Wed May 21, 08 01:31 AM

Hi

Does anyone know a simple approximation for delta-gamma VAR for a single asset?

I feel it should be something like
VAR(delta-gamma)=VAR(delta-only) + (gamma^2/(4*delta))*volatility*NORMINV(1-0.95)

Cheers.

daveangel
Senior Member

Posts: 16967
Joined: Oct 2003

Wed May 21, 08 08:15 PM

i feel that this is not correct.

make h be the change in the asset price for the required confidence level

h = vol * S * f

where f is the confidence factor ie number of sds that are equivalent to your confidence

then

VaR = delta * h + 1/2 * gamma * h^2

-------------------------
Knowledge comes, but wisdom lingers.

tw
Senior Member

Posts: 577
Joined: May 2002

Tue May 27, 08 06:42 PM

Hi

So if you have zero delta position, positive gamma gives larger VAR?

I was a bit puzzled how to come up with a rule of thumb where one can adjust the delta in the standard
formula to take into account gamma. Or indeed if that's possible.

I came across the paper "Delta -gamma four ways" :it seemed to suggest an approximation of the form

VAR=mu_1+sqrt(mu_2)*za

With mu_1 and mu_2 the moments of the Johnson transformed variable and za a normal of the appropriate size.
for the confidence limit.

It gives formulas for the moments as
mu_1=1/2*gamma and
mu_2=delta^2+gamma^2/2

(with a priced scaled definition of gamma/delta, it looks like).

Hence
VAR=gamma/2+sqrt(delta^2+gamma^2/2)*za

Expanding for gamma<<delta

VAR(delta-gamma)=VAR(delta)+[za*gamma^2/4*delta+gamma/2]

Make any sense?

Quote

Originally posted by: daveangel
i feel that this is not correct.

make h be the change in the asset price for the required confidence level

h = vol * S * f

where f is the confidence factor ie number of sds that are equivalent to your confidence

then

VaR = delta * h + 1/2 * gamma * h^2

eredhuin
Senior Member

Posts: 263
Joined: Jul 2002

Wed May 28, 08 04:49 PM

Let's start by admitting VaR isn't perfect. My view is that it's probably not a good idea to use Gamma in VaR. I say this having seen disasters with books showing a bazillion dollars of scenario Gamma PnL because the option is ATM and close to expiry.

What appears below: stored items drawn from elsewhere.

-- ==== Sys2Proof/Machine/Halts.lean ====
section
/-! DEFINITION. Traps taken, halts, stop records, context images, context states, eviction, freezes: ctxsw, stopr, halt,
resume and their events (R206, R226, R247, R251-R263, R270). -/

namespace Sys2Proof.Machine

/-! Halt events (R253, R254). -/

def Run.still : Run → Bool
  | .runnable => false
  | .blocked _ | .trapPending | .exited => true

/-- A thread's state as the core has it: one whose state line is in its image awaits that (R87), unless a trap holds it. -/
def Thread.runNow (t : Thread) : Run :=
  if t.resident || t.run == .exited || t.run == .trapPending then t.run else .blocked (.miss [])

/-- The lowest-numbered trap-pending thread. -/
def Workgroup.trapped (g : Workgroup) : Option Thread :=
  (g.threads.filter (·.runNow == .trapPending)).foldl (fun a t => match a with
    | none => some t
    | some b => if t.tid < b.tid then some t else a) none

/-- The workgroup's trap may be taken: every thread is exited, blocked or trap-pending. In the states that a halt leaves, its
threads stand as their images have them, and only a trap recorded while Out is new (R253, R257, R259). -/
def Workgroup.takesTrap (g : Workgroup) : CtxState → Bool
  | .running | .halting | .preempting => g.threads.all fun x => x.runNow.still
  | .out => g.threads.any (·.late) && g.threads.all fun x => x.run.still
  | .free | .halted => false

/-- TRAP_TAKEN: every thread is exited, blocked or trap-pending, one at least trap-pending (R253). -/
def execTrapTaken (core slot : Nat) (s : State) : Host.Outcome State Fault Refusal :=
  match s.wg? core slot with
  | none => .next s
  | some g => match g.trapped with
    | none => .next s
    | some t =>
      .next (if g.takesTrap (s.ctx g.ctx).state then s.raiseHalt g.ctx 1 t.tcause else s)

/-- UNCORRECTABLE_STATE_ERROR: every thread that has not exited becomes trap-pending with cause 8, at once (R253). -/
def State.stateError (s : State) (core slot : Nat) : State :=
  match s.wg? core slot with
  | none => s
  | some g =>
    let hit (t : Thread) : Thread := if t.run == .exited then t else ((t.trap 8 0 0 0 t.pc).inLine false) (s.ctx g.ctx).state
    (s.setWg { g with threads := g.threads.map hit }).raiseHalt g.ctx 5 0

def execUncorrectableStateError (core slot : Nat) (s : State) : Host.Outcome State Fault Refusal :=
  .next (s.stateError core slot)

/-! Stop records (R205, R226, R247, R256). -/

/-- What a unit puts into its record: PC or command, progress, thread, fault address, 16 bytes of its own. -/
structure Rec where
  pc : Nat := 0
  progress : Nat := 0
  slot : Nat := 0
  tid : Nat := 0
  fault : Nat := 0
  own : Nat := 0

def stopBytes (unit kind reason detail time : Nat) (r : Rec) : List Byte :=
  leBytes 4 unit ++ leBytes 4 (kind * 2 ^ 24 + reason * 2 ^ 8 + detail % 256) ++ leBytes 8 time ++ leBytes 8 r.pc ++
  leBytes 8 r.progress ++ leBytes 8 (r.slot % 16 * 2 ^ 32 + r.tid % 2048) ++ leBytes 8 r.fault ++ leBytes 16 r.own

/-- Workgroups of a context on a core. -/
def State.wgsOn (s : State) (core ctx : Nat) : List Workgroup := s.wgs.filter fun g => g.core == core && g.ctx == ctx

/-- Side-log entries of a context on a core, in sequence order. -/
def State.logOf (s : State) (core ctx : Nat) : List (Nat × WEnt) :=
  let l := s.m.writes.filterMap fun w => match w.state with
    | .logged q => if w.who.core == core && w.ctx == ctx then some (q, w) else none
    | _ => none
  l.foldl (fun a x => a.takeWhile (fun y => decide (y.1 < x.1)) ++ [x] ++ a.dropWhile (fun y => decide (y.1 < x.1))) []
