/-- COLLIE_SELECT: one bundle a quarter and cycle is latched for issue. -/
def State.select (s : State) (core q : Nat) : State :=
  let e := s.ready core q
  let b := bundle e
  match b.1 with
  | [] => s
  | u :: _ =>
    let s := ((s.countReady core e).countBundle core u.ctx b).issued core u b
    { s with
      latch := (pathOf core 0 b.1).toList ++ (pathOf core b.1.length b.2).toList
      selDone := s.selDone ++ [(core, q)] }

/-- A quarter may select: not yet in this cycle. -/
def State.maySelect (s : State) (core q : Nat) : Bool :=
  decide (core < 256) && decide (q < 4) && !s.selDone.contains (core, q)

def execCollieSelect (core q : Nat) (s : State) : Host.Outcome State Fault Refusal :=
  .next (if s.maySelect core q then s.select core q else s)

/-! Issue (R49, R100). -/

/-- Every thread on the path traps at the word. -/
def State.trapPath (s : State) (p : Path) (cause : Nat) (faddr : DWord) : State :=
  s.modWg p.core p.slot fun g =>
    let hit (t : Thread) : Thread :=
      if p.tids.contains t.tid && t.run == .runnable && t.pc == p.pc then t.trap cause 0 t.pc faddr t.pc else t
    { g with threads := g.threads.map hit }

/-- What a latched path does. -/
inductive Issue where
  | nowhere                        -- its workgroup is not in the slot
  | done (s : State)               -- it traps, or has no word
  | run (i : Instr) (s : State)
  deriving DecidableEq, Repr

/-- The word of a path, as its first thread fetched it. -/
def Workgroup.pathWord (g : Workgroup) (p : Path) : Option FWord :=
  match g.thread? (p.tids.headD 0) with
  | some t => t.fetched p.pc
  | none => none

/-- A path at issue: a poisoned word raises the poison-use trap, a word that fails the decoder's checks the
illegal-instruction trap; any other is executed. -/
def State.issue (s : State) (p : Path) : Issue :=
  match s.wg? p.core p.slot with
  | none => .nowhere
  | some g => match g.pathWord p with
    | none => .done s
    | some w =>
      if w.poi then .done (s.trapPath p 5 p.pc)
      else match decodeWord w.word with
        | .error _ => .done (s.trapPath p 1 0)
        | .ok i => if g.admits i then .run i { s with cur := some p } else .done (s.trapPath p 1 0)
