-- ==== Sys2Proof/Machine/Step.lean ====
section
/-! DEFINITION. One step of the machine (log 1). In order: a path that Collie has latched is executed; else the next
move of the agenda is made; else the next free move. -/

namespace Sys2Proof.Machine

/-- A latched path: its instruction is executed, or its threads trap. -/
def State.runPath (s : State) (p : Path) : Host.Outcome State Fault Refusal :=
  match s.issue p with
  | .nowhere => .fault .noWorkgroup
  | .done s => .next s
  | .run i s => exec i s

/-- An event, with the requests that its unit makes in it (log 70). -/
def State.runEvent (s : State) (i : Instr) : Host.Outcome State Fault Refusal :=
  match exec i (s.asking i) with
  | .next s => .next (s.asked i)
  | r => r

/-- The request of a unit is due, and the event in which it is made moves it on (log 70). -/
def State.unitServed (s : State) (u : UReq) : Bool :=
  s.y.freeze.isNone && s.unitDue u && match s.runEvent u.act with
    | .next s' => !s'.m.unitq.any fun v => v.id == u.id && v.place == u.place && v.retry == u.retry
    | _ => false

/-- An event whose time has come: a deadline, or a request of a unit that is served now or goes out again (R117, R155). -/
def State.dueNow (s : State) : Option Instr :=
  match s.due with
  | some i => some i
  | none => (s.m.unitq.find? s.unitServed).map (·.act)

/-- A move: an event that may happen now, a cycle, or a read of BAR0. An event whose time has come is made before the cycle
ends. -/
def State.runMove (s : State) (m : Move) : Host.Outcome State Fault Refusal :=
  match m with
  | .act i => if s.allows i then s.runEvent i else .next s
  | .tick d => match s.dueNow with
    | some i => s.runEvent i
    | none => .next (s.tick d)
  | .read off width => .next (s.reply (.value (s.barRead off width)))

/-- One step. -/
def step (s : State) : Host.Outcome State Fault Refusal :=
  match s.latch with
  | p :: rest => ({ s with latch := rest } : State).runPath p
  | [] => match s.agenda with
    | m :: rest => ({ s with agenda := rest } : State).runMove m
    | [] => ({ s with moves := s.moves + 1 } : State).runMove (Config.freeMove s.moves)

/-- Thread 0 of a workgroup of one, alone in slot 0 of core 0, at address 0 with a word fetched. It has every register and
accumulator tile that a kernel can ask for. -/
def fetchThread (w now : Nat) : Thread :=
  { newThread 383 0 now 0 with fbuf := [{ addr := 0, word := w, poi := false }] }

def fetchWg (w now uid : Nat) : Workgroup :=
  { core := 0, slot := 0, uid := uid, ctx := 0, lid := 1, flat := 0, wgid := (0, 0, 0), nwg := (1, 1, 1), shape := (1, 1, 1)
    cls := 0, regs := 383, accum := 48, tileBase := 0, ids := (0, 0, 0), entry := 0, threads := [fetchThread w now]
    w := List.replicate 64 { base := 0 }, c := List.replicate 16 {}, b := List.replicate 16 {}
    k := List.replicate 16 { base := 0 }, sa := List.replicate 4 { base := [] }, sb := List.replicate 4 { base := {} }
    mcls := { base := 0 }, tile := [], tpoi := [], gran := [], acc := List.replicate 48 [] }

/-- s with the instruction whose bits are w where step fetches its next one: in the fetch buffer of the thread that Collie
has latched, on a booted device, in a context that runs (log 1). -/
def State.withFetchWord (s : State) (nbits w : Nat) : State :=
  { s with
    wgs := fetchWg (w % 2 ^ nbits) s.now s.nextId :: s.wgs.filter fun g => !(g.core == 0 && g.slot == 0)
    nextId := s.nextId + 1
    latch := [{ core := 0, slot := 0, pc := 0, tids := [0], base := 0 }]
    ctxs := s.ctxs.modify 0 fun c => { c with state := .running, halt := {} }
    y := { s.y with booted := true, freeze := none } }

end Sys2Proof.Machine
end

tw, one way to look at VaR is that it's just the taylor series using a shock of a certain confidence interval. For Delta VaR you don't even need to care which shock (up or down) hurts you. Just take the absolute value and you're done.

Once you start including Gamma you need to worry about signage of your shock. You have two choices (up, down) then (here I borrow DaveAngel's nomenclature, which I like)

PnL_0 = 0 // base case
PnL_1a = Delta * h + 0.5 * Gamma * h ^2
PnL_1b = Delta * -h + 0.5 * Gamma * (-h)^2

If you're short gamma you need to look at abs(min(0,(PnL_1b - PnL_0),(PnL_1a - PnL_0))) to know what VaR is.

But this raises another question. Once you get positive gamma into the VaR calculation, you're looking for a minimum inside a confidence interval of width [-h,h]. It need not be at +/-h (which does occur for negative gamma). Consider where you are short delta and long gamma. By differentiating the quadratic form of TSE PnL you find a slope of zero (i.e. minimum) at hstar=-Delta/Gamma. So to be totally pedantic the Delta-Gamma VaR would be something like

if (Gamma > 0 and hstar > -h and hstar < h) then // special case, positive 2nd deriv parabola - find the worst PnL change
DGVaR = abs(Delta * hstar + 0.5 * hstar^2 * Gamma) = 0.5 * Delta ^2 / Gamma
else // worst PnL will be either -h or +h and the min(0) part is there for the case where delta is zero and gamma is positive
DGVaR= abs(min(0,(PnL_1b - PnL_0),(PnL_1a - PnL_0)))
end

Note that as I have said I would be careful using Gamma in VaR esp. if shocks are large and your options are atm and close to expiry.

Edited: Wed May 28, 08 at 04:51 PM by eredhuin